Subject: [PATCH 1/2] Add fractional search feature to ripgrep_search tool

---
 src/codegen/extensions/langchain/tools.py |  11 +-
 src/codegen/extensions/tools/search.py    | 264 ++++++++++++++++------
 2 files changed, 200 insertions(+), 75 deletions(-)

diff --git a/src/codegen/extensions/langchain/tools.py b/src/codegen/extensions/langchain/tools.py
index 0749384a4..712a994bb 100644
--- a/src/codegen/extensions/langchain/tools.py
+++ b/src/codegen/extensions/langchain/tools.py
@@ -126,19 +126,21 @@ class SearchInput(BaseModel):
 
     query: str = Field(
         ...,
-        description="""ripgrep query (or regex pattern) to run. For regex searches, set use_regex=True. Ripgrep is the preferred method.""",
+        description="""The search query to find in the codebase. When ripgrep is available, this will be passed as a ripgrep pattern. For regex searches, set use_regex=True.

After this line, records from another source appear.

-- ==== Sys2Proof/Machine/Repair.lean ====
section
/-! DEFINITION. Faults and repair: substitution, the haboob condition, memory repair, self-tests, calibration and the mirage map's
commands (chapters 10 and 19). -/

namespace Sys2Proof.Machine

/-! Faults and substitution (R481 to R485, R497). -/

/-- The spare for a part: the group's parity bank for a scratchpad bank (R489), the other engine for a transfer engine (R488),
else the lowest-numbered free spare in scope. -/
def spareFor (m : Sp (Nat × Nat)) (k : Nat) : Option Nat :=
  if partKind k == 8 then
    (scopeParts 8 (partScope k)).find? (fun j => (partOf m j).2 == 3 && (partOf m j).1 == (partOf m k).1 / 16)
  else freeSpare m k

/-- The logical part that a physical one serves, named module-wide for units. -/
def logicalOf (s : State) (k : Nat) : Nat := unitName (partKind k) (partScope k) (partIn s k).1

/-- The entries of a failed unit that have nothing in the commit buffer are issued again, in queue order; those whose results
are whole there still commit (R484, R485, R487). -/
def replayUnit (kind unit : Nat) (s : State) : State :=
  match queueOf s kind unit with
  | none => s
  | some (qi, _, p) =>
    let lost := (flightOf s kind unit).filter (fun i => !i.done)
    let gone := fun (i : InFlight) => i.kind == kind && i.unit == unit && !i.done
    { s with
      run := { s.run with
        queues := s.run.queues.set qi { p with again := lost.map (·.qidx) ++ p.again }
        inflight := s.run.inflight.filter (fun i => !gone i)
        threads := s.run.threads.filter (fun t => !lost.any (fun i => i.thread == t.2.thread))
        lends := s.run.lends.filter (fun l => !(l.1 == kind && l.2.1 == unit)) }
      engines := if kind == 1 then (match spGet? unit s.engines with
        | some e => spSet unit { e with live := none } s.engines
        | none => s.engines) else s.engines
      kv := { s.kv with pins := s.kv.pins.filter (fun p => !lost.any (fun i => i.thread == p.thread)) } }

/-- A part that fails with nothing in its place: the running command fails with 0x0904 (R483). While the haboob condition stands
operations are held and the substitution is pending (R497 to R499). -/
def unreplaced (k : Nat) (s : State) : State :=
  let kind := partKind k
  let l := (partIn s k).1
  let name := logicalOf s k
  let s1 := addFault 2 kind (partScope k) (partPhys k) l (pack [(0, 16, 0x0904)]) 8 s
  let s2 := changeMap (fun m => failPart m k) s1
  let s3 := { s2 with repair := { s2.repair with unsub := s2.repair.unsub ++ [(kind, name)] } }
  if s.repair.haboob then { s3 with repair := { s3.repair with pending := s3.repair.pending ++ [(kind, partScope k, l)] } }
  else failRun 0x0904 s3

/-- A stack that takes a lost one's place holds zeros with a valid code throughout (R491). -/
def zeroStack (stack : Nat) (s : State) : State :=
  let mm := s.memory
  { s with
    memory := { mm with hbm := mm.hbm.filter (fun c => stackOfHbm c.1 != stack)
                        badHbm := mm.badHbm.filter (fun w => stackOfHbm (512 * w) != stack)
                        lostGroups := mm.lostGroups.filter (fun g => g.1 != stack)
                        rewritten := mm.rewritten.filter (fun k => stackOfHbm (512 * k) != stack) }
    repair := { s.repair with degraded := s.repair.degraded.filter (fun d => d.1 != stack)
                              rebuilding := s.repair.rebuilding.filter (fun d => d.1 != stack)
                              migrating := s.repair.migrating.filter (fun d => d.1 != stack) } }

/-- What a part that takes another's place begins with: a unit replays, a matrix engine waits for the WGB, a stack holds zeros (R485,
R486, R491). -/
def takesPlace (kind name : Nat) (s : State) : State :=
  if kind == 9 then zeroStack name s
  else if 7 < kind then s
  else
    let s1 := replayUnit kind name s
    if kind == 1 then { s1 with repair := { s1.repair with wgbCopy := (s1.repair.wgbCopy ++ [name]).eraseDups } } else s1

/-- A spare takes a failed part's logical index (R481): entry 1, with the interruption a free value, and the replay of a unit's
entries. A spare matrix engine first receives the WGB (R486). -/
def replaced (k spare : Nat) (s : State) : State :=
  let kind := partKind k
  let l := (partIn s k).1
  let name := logicalOf s k
  let n := takeFree s
  let s1 := addFault 1 kind (partScope k) (partPhys k) l (pack [(0, 16, partPhys spare), (32, 32, Config.free n.1)]) 8 n.2
  takesPlace kind name (changeMap (fun m => if kind == 7 then failPart m k else replacePart m k spare) s1)

/-- Faults counted within the last 1,000,000,000 ns (R497). -/
def recentFaults (s : State) : List (Nat × Nat) := s.repair.faultTimes.filter (fun t => decide (nowNs s < t.1 + 1000000000))

/-- A fault is counted with the number that its log entry takes. -/
def countFault (s : State) : State :=
  { s with repair := { s.repair with faultTimes := recentFaults s ++ [(nowNs s, s.faultLog.next + 1)] } }

/-- Operations in progress are held at their next tile-thread boundary (R497). -/
def holdOps (ss : Sessions) : Sessions :=
  { ss with ops := ss.ops.map (fun o => if o.state == 2 || o.state == 3 then { o with state := 3, haboobHeld := true } else o) }

/-- The haboob condition rises: `SUB_STOP`, entry 9, audit event 9, and every operation held (R497, Table 20.5). -/
def raiseHaboob (s : State) : State :=
  let ts := s.repair.faultTimes
  let body := pack [(0, 32, ((ts[ts.length - 5]?).map (·.2)).getD 0), (32, 32, ((ts.getLast?).map (·.2)).getD 0)]
  let s1 := addEvent 9 body 16 { s with
    mirage := { s.mirage with subStop := true, dirty := true, written := s.mirage.written.map (fun w => { w with subStop := true }) }
    repair := { s.repair with haboob := true }
    sessions := holdOps s.sessions }
  auditModule 9 1 s1

/-- A fault that causes an action of Table 19.4 is counted; the fifth within the second raises the haboob condition, which stands already
when the action is taken (R497). -/
def countedFault (act : State → State) (s : State) : State :=
  let s1 := countFault s
  if !s.repair.haboob && 5 ≤ s1.repair.faultTimes.length then raiseHaboob (act { s1 with repair := { s1.repair with haboob := true } })
  else act s1

/-- A part in service fails (R481, R497). Under the haboob condition, or with substitution stopped, it is not substituted. -/
def partFails (k : Nat) (s : State) : State :=
  let v := partIn s k
  if v.2 == 1 || v.2 == 3 then
    changeMap (fun m => failPart m k) (addFault 2 (partKind k) (partScope k) (partPhys k) 0xFFFF 0 8 s)
  else if v.2 != 0 && v.2 != 4 then s
  else
    countedFault (fun t =>
      if t.repair.haboob || subStopped t then unreplaced k t
      else
        match (if partKind k == 7 then (scopeParts 7 0).find? (fun j => j != k && (partIn t j).2 == 0) else spareFor t.mirage.entries k) with
        | none => unreplaced k t
        | some sp => replaced k sp t) s

/-- A fault detected on a unit of kinds 1 to 7 (Table 19.4). -/
def unitFaultSt (kind scope phys : Nat) (s : State) : State :=
  if !ready s || kind == 0 || 7 < kind || kindScopes kind ≤ scope || (kindCount kind scope).2 ≤ phys then s
  else partFails (partKey kind scope phys) s

/-- A unit that holds issued work makes no progress for 2 µs: it counts as faulty (R481). -/
def noProgressSt (kind scope phys : Nat) (s : State) : State :=
  let k := partKey kind scope phys
  if (flightOf s kind (logicalOf s k)).isEmpty then s else unitFaultSt kind scope phys s

/-- The spare's WGB holds the failed engine's slots; it may issue (R486). -/
def wgbCopied (me : Nat) (s : State) : State :=
  { s with repair := { s.repair with wgbCopy := s.repair.wgbCopy.filter (· != me) } }

def execUnitFaultDetected (kind scope phys : Nat) (s : State) : Host.Outcome State Fault Refusal := .next (unitFaultSt kind scope phys s)
def execNoProgressTimeout (kind scope phys : Nat) (s : State) : Host.Outcome State Fault Refusal := .next (noProgressSt kind scope phys s)
def execWgbCopyComplete (me : Nat) (s : State) : Host.Outcome State Fault Refusal := .next (wgbCopied me s)

/-! Scratchpad banks (R489). -/

/-- Substitution has stopped, and no haboob condition stands: degraded service is not entered either (R498, R499). -/
def repairStopped (s : State) : Bool := subStopped s && !s.repair.haboob

/-- A logical bank fails: service from the group's parity, and a rebuild. A bank whose group has no parity, or whose parity serves another
bank of the group, is not replaced (R482, R489). -/
def bankFails (field bank : Nat) (s : State) : State :=
  match servedBy s 8 field bank with
  | none => s
  | some k =>
    if !ready s || s.repair.bankRebuild.contains (field, bank) then s
    else
      let parity := !s.repair.bankRebuild.any (fun b => b.1 == field && b.2 / 16 == bank / 16) && (spareFor s.mirage.entries k).isSome
      countedFault (fun t =>
        if !parity || repairStopped t then unreplaced k t
        else
          let t1 := addFault 3 8 field (partPhys k) bank 0 0 t
          { t1 with repair := { t1.repair with bankRebuild := t1.repair.bankRebuild ++ [(field, bank)] } }) s

/-- The duration of a rebuild, in µs: a free value (log entry 7). -/
def doneEntry (k l : Nat) (s : State) : State :=
  let n := takeFree s
  addFault 4 (partKind k) (partScope k) (partPhys k) l (Config.free n.1 % 2 ^ 32) 8 n.2

/-- The rebuilt parity bank takes the failed bank's logical index. Rebuilds wait while substitution is stopped (R498, R499). -/
def bankRebuilt (field bank : Nat) (s : State) : State :=
  if !s.repair.bankRebuild.contains (field, bank) || subStopped s then s
  else
    let s0 := { s with repair := { s.repair with bankRebuild := s.repair.bankRebuild.filter (· != (field, bank)) } }
    match servedBy s 8 field bank with
    | none => s0
    | some k =>
      match spareFor s.mirage.entries k with
      | none => s0
      | some sp => changeMap (fun m => replacePart m k sp) (doneEntry sp bank s0)

def execBankFailure (field bank : Nat) (s : State) : Host.Outcome State Fault Refusal := .next (bankFails field bank s)
def execBankRebuildComplete (field bank : Nat) (s : State) : Host.Outcome State Fault Refusal := .next (bankRebuilt field bank s)

/-! HBM pseudo-channels and stacks (R255 to R258, R490, R491). -/

/-- Physical stack that serves a logical one. -/
def physStack (s : State) (l : Nat) : Option Nat := (servedBy s 9 0 l).map partPhys

/-- A logical pseudo-channel of a logical stack fails: degraded decoding, and a rebuild into a free spare. A second loss in one
code group leaves its code words uncorrectable (R256). -/
def channelFails (stack pc : Nat) (s : State) : State :=
  match physStack s stack with
  | none => s
  | some p =>
    match servedBy s 10 p pc with
    | none => s
    | some k =>
      if !ready s || s.repair.degraded.contains (stack, pc) then s
      else
        countedFault (fun s =>
        if repairStopped s then unreplaced k s
        else
        let again := s.repair.degraded.any (fun d => d.1 == stack && d.2 / 17 == pc / 17)
        let s1 := addFault 3 10 p (partPhys k) pc 0 0 s
        let spare := if again then none else (scopeParts 10 p).find? (fun j => (partIn s j).2 == 1 &&
          !s.repair.rebuilding.any (fun r => r.1 == stack && r.2.2 == partPhys j))
        let reb := match spare with
          | some j => s1.repair.rebuilding ++ [(stack, pc, partPhys j)]
          | none => s1.repair.rebuilding
        { s1 with
          repair := { s1.repair with degraded := s1.repair.degraded ++ [(stack, pc)], rebuilding := reb }
          memory := if again && !s1.memory.lostGroups.contains (stack, pc / 17) then
              { s1.memory with
                lostGroups := s1.memory.lostGroups ++ [(stack, pc / 17)]
                rewritten := s1.memory.rewritten.filter (fun k => !(stackOfHbm (512 * k) == stack && groupOfHbm (512 * k) == pc / 17)) }
            else s1.memory }) s
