/-- Whether a frame may have gone cut-through to a port (R298): no earlier frame on its channel, credit for the whole frame, and
its blocks pass as they are. -/
def cutMay (slots : List (Bool × Nat × GenSet)) (ingress : Nat) (f : Frame) (fab : Fabric) (n : Nat) : Bool :=
  portServes fab n && (match getPort fab n with
    | none => false
    | some p =>
      let g := codedGen slots f
      let v := chanOf { f with sub := egressSub fab (some ingress) n f.sub }
      !p.quiet && p.again.isEmpty && (headOf p v).isNone && decide ((cellsFor f : Int) ≤ p.credit.getD v 0) &&
        (g.isNone || g == p.sendGen))

/-- A frame that fails after forwarding began ends on egress with an inverted FCS (R298). Its receiver discards it and returns its
cells, so it is debited; DESIGN CHOICE (log entry 90): it takes no number, and is not held for replay. -/
def stompOn (ingress : Nat) (f : Frame) (n : Nat) (fab : Fabric) : Fabric × List Emission :=
  match getPort fab n with
  | none => (fab, [])
  | some p =>
    let f1 := { f with sub := egressSub fab (some ingress) n f.sub, hops := f.hops + 1, lseq := p.txSeq, good := false,
                       lack := (p.rxSeq + 4095) % 4096, lackValid := p.rxAny, crdVc := 0, crdCells := 0 }
    let v := chanOf f1
    (modPort fab n (fun p => { p with credit := p.credit.set v (p.credit.getD v 0 - cellsFor f1) }), [.frame n f1])

/-- Copies of a bad frame whose forwarding had begun: whether it had is a free value for each port (log entry 90). -/
def stompCopies (slots : List (Bool × Nat × GenSet)) (ingress : Nat) (f : Frame) : List Nat → State → State
  | [], s => s
  | n :: r, s =>
    if !cutMay slots ingress f s.fabric n then stompCopies slots ingress f r s
    else
      let k := takeFree s
      stompCopies slots ingress f r (if Config.free k.1 % 2 == 1 then onFabric (stompOn ingress f n) k.2 else k.2)

/-- The ports on which a frame in transit may have begun to leave before its end showed it bad. -/
def stompSt (port : Nat) (f : Frame) (s : State) : State :=
  let fab := s.fabric
  if f.etype != gftEtype fab || f.ftype == 0 || newerFrame f || typeClass f.ftype != some f.cls ||
      (f.mcast && !mcastValid fab f.dst) || maxHops fab < f.hops + 1 then s
  else stompCopies (((getPort fab port).map (slotsOf fab)).getD []) port f ((egressOf fab f).filterMap id) s

/-- A numbered frame arrives on a port (R285). -/
def receiveFrame (port : Nat) (f : Frame) (s : State) : State :=
  match getPort s.fabric port with
  | none => s
  | some p =>
    if !linkUp s port then s
    else if f.good && f.etype != gftEtype s.fabric && f.etype != 0x88F7 then discardOn port s
    else if f.good && f.etype == 0x88F7 then (if peTime (portEntry s.fabric port) == 0 then discardOn port s else s)
    else if f.good && f.ftype == 0 then linkFrame port f s
    else
      let behind := (p.rxSeq + 4096 - f.lseq) % 4096
      if !f.good then badFrame port true f (if behind == 0 then stompSt port f s else s)
      else if behind == 0 then
        let s1 := onPort port (fun p => { applyLink f p with rxSeq := (p.rxSeq + 1) % 4096, rxAny := true, retrySent := false, lackDue := true }) s
        afterReceipt port (switchFrame port f s1)
      else if p.rxAny && behind ≤ 2047 then onFabric (returnDue 256) (oweFor port f (onPort port (applyAck f) s))
      else badFrame port false f s

def execFrameForward (port : Nat) (f : Frame) (s : State) : Host.Outcome State Fault Refusal := .next (receiveFrame port f s)

/-! Fabric time (R300 to R304). -/

def tenNs : Int := 10 * 65536

/-- The `TIME` value of the parent that a follower takes time from. -/
def parentTime (s : State) : Nat := s.time.parent + 1

/-- Ports with a `TIME` value. -/
def timePorts (fab : Fabric) (v : Nat) : List Nat := (List.range 32).filter (fun p => inUse fab p && peTime (portEntry fab p) == v)

/-- Syncs missed in a row from the parent with a `TIME` value, by the port that hears best. -/
def missedFrom (s : State) (v : Nat) : Option Nat :=
  ((timePorts s.fabric v).map (fun p => spGet 0 p s.time.syncMiss)).min?

/-- Every parent has missed at least n Syncs. -/
def parentsSilent (s : State) (n : Nat) : Bool := (List.range 2).all (fun i => match missedFrom s (i + 1) with
  | none => true
  | some m => n ≤ m)

/-- A Sync from a parent (two-step: its time follows). -/
def syncSt (port : Nat) (m : PtpMsg) (s : State) : State :=
  let run := spGet 0 port s.time.syncRun + 1
  let rx := stamp16 m.rxTime
  let t := { s.time with syncRun := spSet port run s.time.syncRun, syncMiss := spSet port 0 s.time.syncMiss, rx := spSet port (m.seq, rx) s.time.rx }
  let t1 := if peTime (portEntry s.fabric port) == 1 && t.parent == 1 && 16 ≤ run then { t with parent := 0 } else t
  let s1 := { s with time := t1 }
  if s1.time.state == 0 then setTimeState 1 s1 else s1

/-- A measured offset: the first lock steps the time; from then on only the frequency is corrected, by at most 100 ppm (R303). The
correction that the servo chooses is a free value (log entry 8). -/
def offsetSt (off : Int) (s : State) : State :=
  let t := s.time
  let first := t.state == 1 && !t.stepped
  let off1 := if first then 0 else off
  let n := takeFree s
  let ppb := clampI (-100000) 100000 ((Config.free n.1 : Nat) : Int)
  let ppb1 := if off1 == 0 then 0 else if off1 < 0 then ppb else -ppb
  let good := if -tenNs ≤ off1 && off1 ≤ tenNs then t.good + 1 else 0
  let now := if first then (((t.now : Int) - off) % (2 ^ 80 : Nat)).toNat else t.now
  let s1 := { n.2 with time := { t with now := now, stepped := t.stepped || first, offset := off1, freqPpb := ppb1, good := min good 16 } }
  if 16 ≤ good && t.state != 2 then setTimeState 2 s1 else s1

/-- The Follow_Up of a Sync from the parent in use: offset = received − sent − correction − delay − asymmetry. -/
def followUpSt (port : Nat) (m : PtpMsg) (s : State) : State :=
  match spGet? port s.time.rx with
  | none => s
  | some (seq, rx) =>
    if seq != m.seq then s
    else
      let s1 := { s with time := { s.time with rx := spDel port s.time.rx } }
      if peTime (portEntry s.fabric port) != parentTime s then s1
      else offsetSt ((rx : Int) - m.carried - m.correction - spGet 0 port s.time.pdelay - 4096 * peAsym (portEntry s.fabric port)) s1

/-- The peer delay from its four times (IEEE 1588, 11.4). -/
def respSt (port : Nat) (m : PtpMsg) (s : State) : State :=
  match spGet? port s.time.pd with
  | none => s
  | some (seq, t1, _, _) => if seq == m.seq then { s with time := { s.time with pd := spSet port (seq, t1, m.carried, stamp16 m.rxTime) s.time.pd } } else s

def respFollowSt (port : Nat) (m : PtpMsg) (s : State) : State :=
  match spGet? port s.time.pd with
  | none => s
  | some (seq, t1, t2, t4) =>
    if seq != m.seq || t4 == 0 then s
    else
      let d : Int := (((t4 : Int) - t1) - ((m.carried : Int) - t2) - m.correction) / 2
      { s with time := { s.time with pd := spDel port s.time.pd, pdelay := spSet port d s.time.pdelay } }

/-- A PTP message on a fabric port. One of another domain is terminated there and has no effect (R300: `domainNumber` is 0). -/
def ptpSt (port : Nat) (m : PtpMsg) (s : State) : State :=
  let v := peTime (portEntry s.fabric port)
  if !linkUp s port then s
  else if v == 0 then discardOn port s
  else if m.domain != 0 then s
  else
    match m.kind with
    | .pdelayReq => emit [ptpOut s.fabric port 3 m.seq m.rxTime, ptpOut s.fabric port 4 m.seq s.time.now] s
    | .pdelayResp => respSt port m s
    | .pdelayRespFollowUp => respFollowSt port m s
    | .sync => if v == 3 || s.time.master then s else syncSt port m s
    | .followUp => if v == 3 || s.time.master then s else followUpSt port m s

+        Ripgrep is the preferred method.""",
     )
     file_extensions: list[str] | None = Field(default=None, description="Optional list of file extensions to search (e.g. ['.py', '.ts'])")
     page: int = Field(default=1, description="Page number to return (1-based, default: 1)")
     files_per_page: int = Field(default=10, description="Number of files to return per page (default: 10)")
     use_regex: bool = Field(default=False, description="Whether to treat query as a regex pattern (default: False)")
+    fractional_search: bool = Field(default=False, description="Whether to search for individual words if full query returns no results (default: False)")
     tool_call_id: Annotated[str, InjectedToolCallId]
 
 
 class RipGrepTool(BaseTool):
     """Tool for searching the codebase via RipGrep."""
 
-    name: ClassVar[str] = "search"
+    name: ClassVar[str] = "ripgrep_search"
     description: ClassVar[str] = "Search the codebase using `ripgrep` or regex pattern matching"
     args_schema: ClassVar[type[BaseModel]] = SearchInput
     codebase: Codebase = Field(exclude=True)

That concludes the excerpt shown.